• **Problem statement**:
Only the stretch of the listing below that runs from the line with "of TABLE_APERTURE_ACCESS. -/" through the line with "else s.send (.words" is to be printed, exactly and with both ends.

• **Information**:
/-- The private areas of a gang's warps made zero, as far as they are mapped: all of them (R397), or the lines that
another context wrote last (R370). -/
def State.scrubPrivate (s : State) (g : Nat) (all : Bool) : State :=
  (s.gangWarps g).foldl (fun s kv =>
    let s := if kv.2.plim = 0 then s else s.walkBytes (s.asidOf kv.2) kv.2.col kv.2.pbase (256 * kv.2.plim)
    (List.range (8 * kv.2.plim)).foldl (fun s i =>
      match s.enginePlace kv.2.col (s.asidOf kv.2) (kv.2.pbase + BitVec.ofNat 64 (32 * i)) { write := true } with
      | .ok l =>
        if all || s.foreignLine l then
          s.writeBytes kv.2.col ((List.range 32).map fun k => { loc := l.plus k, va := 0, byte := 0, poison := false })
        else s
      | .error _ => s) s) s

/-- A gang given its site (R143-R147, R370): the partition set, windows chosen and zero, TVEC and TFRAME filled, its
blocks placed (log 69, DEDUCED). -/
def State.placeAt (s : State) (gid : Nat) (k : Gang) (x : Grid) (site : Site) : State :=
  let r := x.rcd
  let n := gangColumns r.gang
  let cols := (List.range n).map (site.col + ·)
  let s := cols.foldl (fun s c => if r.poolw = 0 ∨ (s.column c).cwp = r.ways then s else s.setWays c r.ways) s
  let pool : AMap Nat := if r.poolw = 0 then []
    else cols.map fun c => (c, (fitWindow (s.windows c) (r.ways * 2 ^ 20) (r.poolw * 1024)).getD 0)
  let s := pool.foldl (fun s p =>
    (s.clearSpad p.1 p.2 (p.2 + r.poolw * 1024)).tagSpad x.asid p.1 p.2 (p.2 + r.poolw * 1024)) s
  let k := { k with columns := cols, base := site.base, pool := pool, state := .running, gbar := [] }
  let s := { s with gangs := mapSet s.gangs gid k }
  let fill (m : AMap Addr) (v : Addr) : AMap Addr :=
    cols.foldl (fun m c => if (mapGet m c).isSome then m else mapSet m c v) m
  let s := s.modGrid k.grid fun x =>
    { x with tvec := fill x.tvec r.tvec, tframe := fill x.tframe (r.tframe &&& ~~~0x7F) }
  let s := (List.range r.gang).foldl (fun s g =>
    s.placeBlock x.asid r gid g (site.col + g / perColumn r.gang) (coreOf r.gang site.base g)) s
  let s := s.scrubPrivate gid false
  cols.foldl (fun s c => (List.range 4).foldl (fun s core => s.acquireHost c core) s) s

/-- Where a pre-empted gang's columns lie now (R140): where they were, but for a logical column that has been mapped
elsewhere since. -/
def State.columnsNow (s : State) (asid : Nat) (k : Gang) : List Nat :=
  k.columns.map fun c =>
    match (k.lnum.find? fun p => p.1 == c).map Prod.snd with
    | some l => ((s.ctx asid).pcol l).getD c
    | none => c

...

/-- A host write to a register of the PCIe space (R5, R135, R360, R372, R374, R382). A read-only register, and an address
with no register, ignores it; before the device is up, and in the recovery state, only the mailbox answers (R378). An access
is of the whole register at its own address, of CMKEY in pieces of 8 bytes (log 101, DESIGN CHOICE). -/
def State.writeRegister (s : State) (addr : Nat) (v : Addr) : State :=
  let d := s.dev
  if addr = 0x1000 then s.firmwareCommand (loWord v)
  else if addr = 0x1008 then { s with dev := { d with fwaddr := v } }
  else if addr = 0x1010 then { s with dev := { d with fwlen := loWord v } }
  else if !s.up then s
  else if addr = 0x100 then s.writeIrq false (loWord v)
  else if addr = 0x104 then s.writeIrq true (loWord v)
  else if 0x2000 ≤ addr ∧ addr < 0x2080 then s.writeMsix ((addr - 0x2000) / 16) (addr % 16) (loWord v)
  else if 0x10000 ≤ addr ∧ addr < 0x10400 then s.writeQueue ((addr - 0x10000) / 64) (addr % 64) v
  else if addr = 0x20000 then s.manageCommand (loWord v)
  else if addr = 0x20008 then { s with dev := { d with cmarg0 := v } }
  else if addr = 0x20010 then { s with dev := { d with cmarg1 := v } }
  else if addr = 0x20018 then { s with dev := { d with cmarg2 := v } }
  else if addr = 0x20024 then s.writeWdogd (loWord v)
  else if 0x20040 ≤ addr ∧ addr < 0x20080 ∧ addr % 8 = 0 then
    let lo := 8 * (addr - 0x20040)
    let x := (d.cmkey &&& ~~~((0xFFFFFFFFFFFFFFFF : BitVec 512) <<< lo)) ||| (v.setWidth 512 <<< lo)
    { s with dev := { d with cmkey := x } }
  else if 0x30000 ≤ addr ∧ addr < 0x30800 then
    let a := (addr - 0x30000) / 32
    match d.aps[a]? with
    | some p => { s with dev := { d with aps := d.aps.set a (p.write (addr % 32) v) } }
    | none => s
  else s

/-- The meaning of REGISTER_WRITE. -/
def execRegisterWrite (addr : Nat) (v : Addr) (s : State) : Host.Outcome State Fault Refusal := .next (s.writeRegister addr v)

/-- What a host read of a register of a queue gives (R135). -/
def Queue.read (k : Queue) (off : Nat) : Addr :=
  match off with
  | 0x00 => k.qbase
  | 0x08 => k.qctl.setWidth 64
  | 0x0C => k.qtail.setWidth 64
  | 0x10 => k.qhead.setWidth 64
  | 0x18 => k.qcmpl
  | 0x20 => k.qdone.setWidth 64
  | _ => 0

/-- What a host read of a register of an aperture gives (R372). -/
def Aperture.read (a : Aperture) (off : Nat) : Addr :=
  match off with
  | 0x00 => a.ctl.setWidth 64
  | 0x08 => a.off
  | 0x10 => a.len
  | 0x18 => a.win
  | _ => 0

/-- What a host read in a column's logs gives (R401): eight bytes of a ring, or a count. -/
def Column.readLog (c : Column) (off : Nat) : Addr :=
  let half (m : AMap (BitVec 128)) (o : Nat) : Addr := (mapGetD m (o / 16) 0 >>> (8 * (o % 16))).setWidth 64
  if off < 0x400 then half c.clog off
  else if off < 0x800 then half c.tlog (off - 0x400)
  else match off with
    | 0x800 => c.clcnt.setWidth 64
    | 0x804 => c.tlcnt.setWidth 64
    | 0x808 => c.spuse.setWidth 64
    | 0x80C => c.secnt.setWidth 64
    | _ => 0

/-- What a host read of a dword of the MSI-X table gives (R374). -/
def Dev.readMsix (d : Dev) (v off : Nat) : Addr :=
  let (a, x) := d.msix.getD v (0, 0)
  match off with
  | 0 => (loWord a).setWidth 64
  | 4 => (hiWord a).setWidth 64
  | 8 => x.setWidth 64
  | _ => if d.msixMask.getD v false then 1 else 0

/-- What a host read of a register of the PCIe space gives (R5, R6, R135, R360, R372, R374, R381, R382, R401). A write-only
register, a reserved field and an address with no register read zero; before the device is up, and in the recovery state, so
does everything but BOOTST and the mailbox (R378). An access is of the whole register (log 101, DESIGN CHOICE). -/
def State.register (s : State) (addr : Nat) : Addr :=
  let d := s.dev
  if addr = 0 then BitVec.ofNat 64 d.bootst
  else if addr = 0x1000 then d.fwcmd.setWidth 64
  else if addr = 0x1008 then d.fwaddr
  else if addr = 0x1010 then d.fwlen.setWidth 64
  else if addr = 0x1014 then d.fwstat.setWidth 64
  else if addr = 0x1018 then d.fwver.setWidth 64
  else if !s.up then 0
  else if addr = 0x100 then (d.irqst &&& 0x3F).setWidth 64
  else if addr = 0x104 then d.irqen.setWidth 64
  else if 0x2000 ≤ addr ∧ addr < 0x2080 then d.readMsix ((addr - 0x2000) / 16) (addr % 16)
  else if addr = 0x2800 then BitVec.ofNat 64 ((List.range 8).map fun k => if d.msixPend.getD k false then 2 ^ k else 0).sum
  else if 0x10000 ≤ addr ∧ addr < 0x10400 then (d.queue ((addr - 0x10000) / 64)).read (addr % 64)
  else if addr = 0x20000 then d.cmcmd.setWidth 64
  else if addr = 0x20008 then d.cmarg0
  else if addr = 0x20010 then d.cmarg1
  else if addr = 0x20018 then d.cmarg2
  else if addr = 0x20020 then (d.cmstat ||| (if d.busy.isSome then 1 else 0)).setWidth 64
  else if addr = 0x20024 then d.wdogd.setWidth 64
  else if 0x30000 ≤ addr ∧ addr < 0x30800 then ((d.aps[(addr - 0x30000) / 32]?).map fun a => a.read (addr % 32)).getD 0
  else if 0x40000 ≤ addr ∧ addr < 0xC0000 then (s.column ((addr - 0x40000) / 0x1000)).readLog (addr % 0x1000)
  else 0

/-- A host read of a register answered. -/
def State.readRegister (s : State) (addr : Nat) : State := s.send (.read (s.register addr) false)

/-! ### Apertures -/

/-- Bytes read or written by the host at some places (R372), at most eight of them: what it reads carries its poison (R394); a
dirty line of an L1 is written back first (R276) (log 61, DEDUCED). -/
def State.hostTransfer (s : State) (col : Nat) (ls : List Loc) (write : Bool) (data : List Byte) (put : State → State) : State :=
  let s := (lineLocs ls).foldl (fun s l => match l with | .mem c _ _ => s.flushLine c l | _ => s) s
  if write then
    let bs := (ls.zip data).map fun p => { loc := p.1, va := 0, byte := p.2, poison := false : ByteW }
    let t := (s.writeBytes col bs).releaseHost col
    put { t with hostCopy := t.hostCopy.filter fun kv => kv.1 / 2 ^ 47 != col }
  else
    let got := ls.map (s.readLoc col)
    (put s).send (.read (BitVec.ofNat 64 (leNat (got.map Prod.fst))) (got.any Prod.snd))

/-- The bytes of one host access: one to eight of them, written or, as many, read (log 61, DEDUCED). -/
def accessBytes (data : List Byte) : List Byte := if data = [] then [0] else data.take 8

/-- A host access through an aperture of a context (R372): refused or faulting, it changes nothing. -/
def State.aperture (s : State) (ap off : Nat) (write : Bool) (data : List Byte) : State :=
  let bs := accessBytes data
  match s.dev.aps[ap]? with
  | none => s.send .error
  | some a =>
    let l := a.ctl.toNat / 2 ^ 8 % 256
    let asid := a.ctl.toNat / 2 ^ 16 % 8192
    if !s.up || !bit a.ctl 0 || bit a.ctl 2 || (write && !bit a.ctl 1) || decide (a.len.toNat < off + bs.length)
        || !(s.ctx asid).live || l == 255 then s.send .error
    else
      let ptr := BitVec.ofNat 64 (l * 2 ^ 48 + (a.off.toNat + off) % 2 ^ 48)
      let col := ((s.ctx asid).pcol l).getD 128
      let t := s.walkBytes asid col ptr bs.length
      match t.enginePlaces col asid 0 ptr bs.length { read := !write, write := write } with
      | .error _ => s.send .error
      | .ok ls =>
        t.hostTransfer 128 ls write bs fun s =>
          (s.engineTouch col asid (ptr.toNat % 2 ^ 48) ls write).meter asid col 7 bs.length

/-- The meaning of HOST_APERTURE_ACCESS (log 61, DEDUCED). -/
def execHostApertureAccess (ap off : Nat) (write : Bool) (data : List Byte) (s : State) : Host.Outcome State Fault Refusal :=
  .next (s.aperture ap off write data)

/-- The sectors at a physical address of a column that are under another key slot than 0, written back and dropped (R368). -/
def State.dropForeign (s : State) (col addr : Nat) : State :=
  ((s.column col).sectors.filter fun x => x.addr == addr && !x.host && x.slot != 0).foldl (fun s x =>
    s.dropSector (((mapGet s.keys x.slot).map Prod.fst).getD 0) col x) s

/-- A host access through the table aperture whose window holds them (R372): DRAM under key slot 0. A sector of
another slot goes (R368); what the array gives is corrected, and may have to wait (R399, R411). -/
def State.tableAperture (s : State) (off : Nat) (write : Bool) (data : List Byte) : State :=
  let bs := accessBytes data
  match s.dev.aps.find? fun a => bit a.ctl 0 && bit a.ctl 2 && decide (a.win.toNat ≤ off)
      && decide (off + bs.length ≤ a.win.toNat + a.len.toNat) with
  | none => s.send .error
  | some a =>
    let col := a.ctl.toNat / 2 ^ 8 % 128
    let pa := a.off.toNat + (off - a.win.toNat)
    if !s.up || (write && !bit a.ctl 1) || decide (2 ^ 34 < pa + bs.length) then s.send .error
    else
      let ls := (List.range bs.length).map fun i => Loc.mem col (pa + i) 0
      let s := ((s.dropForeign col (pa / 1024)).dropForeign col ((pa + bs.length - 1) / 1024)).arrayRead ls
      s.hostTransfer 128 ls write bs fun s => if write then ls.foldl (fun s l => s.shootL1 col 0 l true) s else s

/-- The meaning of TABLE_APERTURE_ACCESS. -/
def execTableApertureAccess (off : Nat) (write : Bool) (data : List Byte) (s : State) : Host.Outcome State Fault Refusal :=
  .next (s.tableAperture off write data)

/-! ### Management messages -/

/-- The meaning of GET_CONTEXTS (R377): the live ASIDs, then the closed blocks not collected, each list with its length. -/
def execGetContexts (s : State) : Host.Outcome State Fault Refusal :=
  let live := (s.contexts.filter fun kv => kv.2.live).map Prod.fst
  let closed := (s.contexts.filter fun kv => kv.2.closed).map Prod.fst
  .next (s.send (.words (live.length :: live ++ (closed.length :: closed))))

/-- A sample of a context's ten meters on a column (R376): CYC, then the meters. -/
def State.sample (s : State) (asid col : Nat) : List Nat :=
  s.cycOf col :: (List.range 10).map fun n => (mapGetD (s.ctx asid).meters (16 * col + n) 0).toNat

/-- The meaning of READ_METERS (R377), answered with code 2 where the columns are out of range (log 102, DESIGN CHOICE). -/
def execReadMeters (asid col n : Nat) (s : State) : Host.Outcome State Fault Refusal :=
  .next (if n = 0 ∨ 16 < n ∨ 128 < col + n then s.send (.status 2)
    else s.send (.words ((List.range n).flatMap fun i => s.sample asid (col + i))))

• **Reply to the task**:
/-- The meaning of TABLE_APERTURE_ACCESS. -/
def execTableApertureAccess (off : Nat) (write : Bool) (data : List Byte) (s : State) : Host.Outcome State Fault Refusal :=
  .next (s.tableAperture off write data)

/-! ### Management messages -/

/-- The meaning of GET_CONTEXTS (R377): the live ASIDs, then the closed blocks not collected, each list with its length. -/
def execGetContexts (s : State) : Host.Outcome State Fault Refusal :=
  let live := (s.contexts.filter fun kv => kv.2.live).map Prod.fst
  let closed := (s.contexts.filter fun kv => kv.2.closed).map Prod.fst
  .next (s.send (.words (live.length :: live ++ (closed.length :: closed))))

/-- A sample of a context's ten meters on a column (R376): CYC, then the meters. -/
def State.sample (s : State) (asid col : Nat) : List Nat :=
  s.cycOf col :: (List.range 10).map fun n => (mapGetD (s.ctx asid).meters (16 * col + n) 0).toNat

/-- The meaning of READ_METERS (R377), answered with code 2 where the columns are out of range (log 102, DESIGN CHOICE). -/
def execReadMeters (asid col n : Nat) (s : State) : Host.Outcome State Fault Refusal :=
  .next (if n = 0 ∨ 16 < n ∨ 128 < col + n then s.send (.status 2)
    else s.send (.words ((List.range n).flatMap fun i => s.sample asid (col + i))))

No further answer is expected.